### What the task asks
Each entry needs to be repeated exactly, with nothing added or removed.

── Task input ──

/-- What moves next (log entry 2): a whole step; an instruction of a tile's keeper; the keeper's choice of its instruction on
the state at the start of the clk (R499); the passing of clk; or what the physical world does: a soft error found in structure
0 SRAM, 1 workspace or 2 accumulator memory, at a granule address, a register slot or a row (R223, R224; log entry 12), a compare mismatch in a duplex pair (R222), and the
times that the spec leaves open (log entry 7): a block step of the tile's lens that keeps its accumulator-row port busy (R182), a
message command whose engine makes no access in this clk, and the time at
which a copy command, a lens load or a send reads, and a copy command writes, a granule (R213); the turn of the engines of a tile at
the banks (R204); the row operation of a clk (R353); a request at a server tile that goes before others (R428); the service of the next
management request (R446); the built-in station handler (R456, R458; log entry 16); a single-bit error in a router's cell, which is corrected and counted, and a router that fails its
self-check (R399); and a result of a job that has broken an obligation for which no outcome is
stated (R1; log entry 8). -/
inductive Sched where
  | event (i : Instr)
  | keeper (r : TileId)
  | choose (r : TileId)
  | clk (n : Nat)
  | softError (r : TileId) (structure_ : Fin 3) (a : Nat) (uncorrectable : Bool)
  | mismatch (r : TileId)
  | accPort (r : TileId)
  | slowMsg (r : TileId) (n : Nat)
  | banks (r : TileId)
  | rowTurn (c : LensId)
  | hurry (v : Fin 32) (i : Nat)
  | copyRead (r : TileId) (a : Nat)
  | copyWrite (r : TileId) (a : Nat)
  | lensRead (c : LensId) (i : Fin 2) (a : Nat)
  | sendRead (r : TileId) (n : Nat) (a : Nat)
  | serve
  | station (r : TileId)
  | cellError (n : NetNode)
  | selfCheck (r : TileId)
  | spoil (r : TileId) (x : Spoil)
  deriving DecidableEq, Repr

/-- The state of the package. `agenda`, `phase`, `focus`, `bundle` and `freeCtr` are the model's own (log entries 2 to 4). -/
structure State where
  cycle : Nat
  tiles : SMap Tile
  lenses : SMap Lens
  servers : SMap Server
  routers : SMap Router
  links : SMap Link
  hbm : Mem
  domains : List Domain
  ls : Lightship
  ports : Vector PortSt 10
  pds : SMap PdsCtx
  ordered : Bool
  tap : Tap
  agenda : List Sched
  phase : Nat
  focus : TileId
  bundle : Latch
  freeCtr : Nat
  deriving DecidableEq, Repr

/-- The operand latches before any bundle (log entry 3). -/
def Latch.reset : Latch := ⟨0, 0, 0, 0, 0, 0, 0, 0, 0, 0, 0, 0, 0, 0, 0, 0⟩

/-- The package right after package reset: CYCLE 0 (R202), links trained with sector 8 (R414), ports UNLOCKED and mode
ORDERED (R489), no job resident, tiles not started; every other value as INVENTORY.md lists it. -/
def State.reset : State where
  cycle := 0
  tiles := []
  lenses := []
  servers := []
  routers := []
  links := []
  hbm := []
  domains := []
  ls := Lightship.reset
  ports := Vector.replicate 10 PortSt.reset
  pds := []
  ordered := true
  tap := Tap.reset
  agenda := []
  phase := 0
  focus := 0
  bundle := Latch.reset
  freeCtr := 0

/-- Why a step stops with a fault. -/
inductive Fault where
  /-- A message event names a unit that R248 leaves unassigned. Raised by the message events. Safe: the device has no such
  unit, so the term stands for nothing it does. -/
  | noSuchUnit
  deriving DecidableEq, Repr

/-- Why a step is refused. -/
inductive Refusal where
  /-- The instruction has no meaning in the model. Raised by the arms of `exec` alone. Safe: nothing can be proved of it. -/
  | notModelled (mnemonic : String)
  deriving DecidableEq, Repr

/-- The outcome of a step or of an instruction. -/
abbrev Out := Host.Outcome State Fault Refusal

end Sys2Proof.Machine
end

───

### Expected answer
/-- What moves next (log entry 2): a whole step; an instruction of a tile's keeper; the keeper's choice of its instruction on
the state at the start of the clk (R499); the passing of clk; or what the physical world does: a soft error found in structure
0 SRAM, 1 workspace or 2 accumulator memory, at a granule address, a register slot or a row (R223, R224; log entry 12), a compare mismatch in a duplex pair (R222), and the
times that the spec leaves open (log entry 7): a block step of the tile's lens that keeps its accumulator-row port busy (R182), a
message command whose engine makes no access in this clk, and the time at
which a copy command, a lens load or a send reads, and a copy command writes, a granule (R213); the turn of the engines of a tile at
the banks (R204); the row operation of a clk (R353); a request at a server tile that goes before others (R428); the service of the next
management request (R446); the built-in station handler (R456, R458; log entry 16); a single-bit error in a router's cell, which is corrected and counted, and a router that fails its
self-check (R399); and a result of a job that has broken an obligation for which no outcome is
stated (R1; log entry 8). -/
inductive Sched where
  | event (i : Instr)
  | keeper (r : TileId)
  | choose (r : TileId)
  | clk (n : Nat)
  | softError (r : TileId) (structure_ : Fin 3) (a : Nat) (uncorrectable : Bool)
  | mismatch (r : TileId)
  | accPort (r : TileId)
  | slowMsg (r : TileId) (n : Nat)
  | banks (r : TileId)
  | rowTurn (c : LensId)
  | hurry (v : Fin 32) (i : Nat)
  | copyRead (r : TileId) (a : Nat)
  | copyWrite (r : TileId) (a : Nat)
  | lensRead (c : LensId) (i : Fin 2) (a : Nat)
  | sendRead (r : TileId) (n : Nat) (a : Nat)
  | serve
  | station (r : TileId)
  | cellError (n : NetNode)
  | selfCheck (r : TileId)
  | spoil (r : TileId) (x : Spoil)
  deriving DecidableEq, Repr

/-- The state of the package. `agenda`, `phase`, `focus`, `bundle` and `freeCtr` are the model's own (log entries 2 to 4). -/
structure State where
  cycle : Nat
  tiles : SMap Tile
  lenses : SMap Lens
  servers : SMap Server
  routers : SMap Router
  links : SMap Link
  hbm : Mem
  domains : List Domain
  ls : Lightship
  ports : Vector PortSt 10
  pds : SMap PdsCtx
  ordered : Bool
  tap : Tap
  agenda : List Sched
  phase : Nat
  focus : TileId
  bundle : Latch
  freeCtr : Nat
  deriving DecidableEq, Repr

/-- The operand latches before any bundle (log entry 3). -/
def Latch.reset : Latch := ⟨0, 0, 0, 0, 0, 0, 0, 0, 0, 0, 0, 0, 0, 0, 0, 0⟩

/-- The package right after package reset: CYCLE 0 (R202), links trained with sector 8 (R414), ports UNLOCKED and mode
ORDERED (R489), no job resident, tiles not started; every other value as INVENTORY.md lists it. -/
def State.reset : State where
  cycle := 0
  tiles := []
  lenses := []
  servers := []
  routers := []
  links := []
  hbm := []
  domains := []
  ls := Lightship.reset
  ports := Vector.replicate 10 PortSt.reset
  pds := []
  ordered := true
  tap := Tap.reset
  agenda := []
  phase := 0
  focus := 0
  bundle := Latch.reset
  freeCtr := 0

/-- Why a step stops with a fault. -/
inductive Fault where
  /-- A message event names a unit that R248 leaves unassigned. Raised by the message events. Safe: the device has no such
  unit, so the term stands for nothing it does. -/
  | noSuchUnit
  deriving DecidableEq, Repr

/-- Why a step is refused. -/
inductive Refusal where
  /-- The instruction has no meaning in the model. Raised by the arms of `exec` alone. Safe: nothing can be proved of it. -/
  | notModelled (mnemonic : String)
  deriving DecidableEq, Repr

/-- The outcome of a step or of an instruction. -/
abbrev Out := Host.Outcome State Fault Refusal

end Sys2Proof.Machine
end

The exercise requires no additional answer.